(ASSIGNMENT):
In the entries below, the lines from the one with "t.getD i 0 ≤ t.getD j 0 := by" through the one with "Nat.div_le_of_le_mul (by rw" are to be copied exactly; both ends count.

(RECORDS FOR THE TASK):
-- ==== Sys2Proof/Proofs/GatePosition.lean ====
section
/-! SUPPORT. The geometry table and the side opening read from it (R6, R182): a nondecreasing table read by floor interpolation. -/

namespace Sys2Proof.Proofs

open Sys2Proof.Machine

/-! ### The table of an accepted image -/

@[simp] theorem halvesOf_length (n : Nat) (bs : List Byte) : (halvesOf n bs).length = n := by
  induction n generalizing bs with
  | zero => rfl
  | succ n ih => simp only [halvesOf, List.length_cons, ih]

/-- The recursive check of neighbouring points is the library's chain of `≤`. -/
theorem nondecreasing_iff_isChain (t : List Nat) : nondecreasing t = true ↔ t.IsChain (· ≤ ·) := by
  induction t with
  | nil => simp [nondecreasing]
  | cons a t ih =>
    cases t with
    | nil => simp [nondecreasing]
    | cons b rest => simp only [nondecreasing, Bool.and_eq_true, decide_eq_true_eq, List.isChain_cons_cons, ih]

theorem geometryGood_iff (t : List Nat) : geometryGood t = true ↔ (∀ x ∈ t, x ≤ 12000) ∧ nondecreasing t = true := by
  simp only [geometryGood, Bool.and_eq_true, List.all_eq_true, decide_eq_true_eq]

/-- The one way an image is accepted: the check word and every check of its content pass (R182). -/
theorem checkedImage_eq_some {strap : Nat} {bs : List Byte} {img : Image} (h : checkedImage strap bs = some img) :
    imageCheckWordGood bs = true ∧ contentGood strap (rawImageOf bs) = true ∧ img = imageOf (rawImageOf bs) := by
  unfold checkedImage at h
  split at h
  · next good =>
    obtain ⟨word, content⟩ := Bool.and_eq_true_iff.mp good
    exact ⟨word, content, (Option.some.inj h).symm⟩
  · cases h

theorem geometryGood_of_contentGood {strap : Nat} {r : RawImage} (h : contentGood strap r = true) : geometryGood r.geometry = true := by
  simp only [contentGood, Bool.and_eq_true] at h
  tauto

/-- The table is the seventeen halves at offset 113 of the image (R188), passed by the geometry check. -/
theorem checkedImage_geometry {strap : Nat} {bs : List Byte} {img : Image} (h : checkedImage strap bs = some img) :
    img.geometry.length = 17 ∧ nondecreasing img.geometry = true ∧ ∀ x ∈ img.geometry, x ≤ 12000 := by
  obtain ⟨-, content, rfl⟩ := checkedImage_eq_some h
  obtain ⟨bounded, sorted⟩ := (geometryGood_iff _).mp (geometryGood_of_contentGood content)
  exact ⟨halvesOf_length 17 _, sorted, bounded⟩

/-! ### Reading a table -/

/-- The points of a nondecreasing table do not fall from one index to any later one. -/
theorem getD_le_getD_of_nondecreasing {t : List Nat} (h : nondecreasing t = true) {i j : Nat} (hij : i ≤ j) (hj : j < t.length) :
    t.getD i 0 ≤ t.getD j 0 := by
  have pairwise := List.isChain_iff_pairwise.mp ((nondecreasing_iff_isChain t).mp h)
  rcases Nat.eq_or_lt_of_le hij with rfl | lt
  · exact Nat.le_refl _
  · rw [List.getD_eq_getElem _ _ (lt.trans hj), List.getD_eq_getElem _ _ hj]
    exact List.pairwise_iff_getElem.mp pairwise i j (lt.trans hj) hj lt

/-- The floor of a share `r / 4096` of a length stays within the length. -/
theorem mul_mod_div_le (d c : Nat) : d * (c % 4096) / 4096 ≤ d :=
  Nat.div_le_of_le_mul (by rw [Nat.mul_comm 4096]; exact Nat.mul_le_mul_left d (by omega))

/-- The side opening does not fall below the point at or before the count. -/
theorem point_le_interpolate (t : List Nat) (c : Nat) : t.getD (c / 4096) 0 ≤ interpolate t c := Nat.le_add_right _ _

/-- The side opening does not pass the next point, which the table does not place below the one before it. -/
theorem interpolate_le_next {t : List Nat} {c : Nat} (h : t.getD (c / 4096) 0 ≤ t.getD (c / 4096 + 1) 0) :
    interpolate t c ≤ t.getD (c / 4096 + 1) 0 := by
  have share := mul_mod_div_le (t.getD (c / 4096 + 1) 0 - t.getD (c / 4096) 0) c
  unfold interpolate
  omega

theorem interpolate_of_boundary (t : List Nat) {c : Nat} (h : c % 4096 = 0) : interpolate t c = t.getD (c / 4096) 0 := by
  simp only [interpolate, h, Nat.mul_zero, Nat.zero_div, Nat.add_zero]

theorem interpolate_of_flat {t : List Nat} {c : Nat} (h : t.getD (c / 4096 + 1) 0 = t.getD (c / 4096) 0) :
    interpolate t c = t.getD (c / 4096) 0 := by
  simp only [interpolate, h, Nat.sub_self, Nat.zero_mul, Nat.zero_div, Nat.add_zero]

/-- The largest count reads 4095 of the last segment's 4096 parts, so the last point of a rising segment is not reached. -/
theorem interpolate_largest_lt {t : List Nat} (h : t.getD 15 0 < t.getD 16 0) : interpolate t 65535 < t.getD 16 0 := by
  change t.getD 15 0 + (t.getD 16 0 - t.getD 15 0) * 4095 / 4096 < t.getD 16 0
  omega

/-- Settles O10: an accepted image passed the geometry check, and the points of a nondecreasing table bound what is read between them. -/
theorem sideOpeningLiesInSegment : Obligations.SideOpeningLiesInSegment := by
  refine ⟨fun _ _ _ => checkedImage_geometry, fun t c len sorted hc => ?_⟩
  have monotone {i j : Nat} (hij : i ≤ j) (hj : j ≤ 16) : t.getD i 0 ≤ t.getD j 0 :=
    getD_le_getD_of_nondecreasing sorted hij (by omega)
  have segment : c / 4096 + 1 ≤ 16 := by omega
  have lower := point_le_interpolate t c
  have upper := interpolate_le_next (monotone (Nat.le_succ (c / 4096)) segment)
  exact ⟨rfl, lower, upper, interpolate_of_boundary t, interpolate_of_flat, interpolate_largest_lt,
    (monotone (Nat.zero_le _) (by omega)).trans lower, upper.trans (monotone segment le_rfl)⟩

end Sys2Proof.Proofs
end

(RESPONSE):
    t.getD i 0 ≤ t.getD j 0 := by
  have pairwise := List.isChain_iff_pairwise.mp ((nondecreasing_iff_isChain t).mp h)
  rcases Nat.eq_or_lt_of_le hij with rfl | lt
  · exact Nat.le_refl _
  · rw [List.getD_eq_getElem _ _ (lt.trans hj), List.getD_eq_getElem _ _ hj]
    exact List.pairwise_iff_getElem.mp pairwise i j (lt.trans hj) hj lt

/-- The floor of a share `r / 4096` of a length stays within the length. -/
theorem mul_mod_div_le (d c : Nat) : d * (c % 4096) / 4096 ≤ d :=
  Nat.div_le_of_le_mul (by rw [Nat.mul_comm 4096]; exact Nat.mul_le_mul_left d (by omega))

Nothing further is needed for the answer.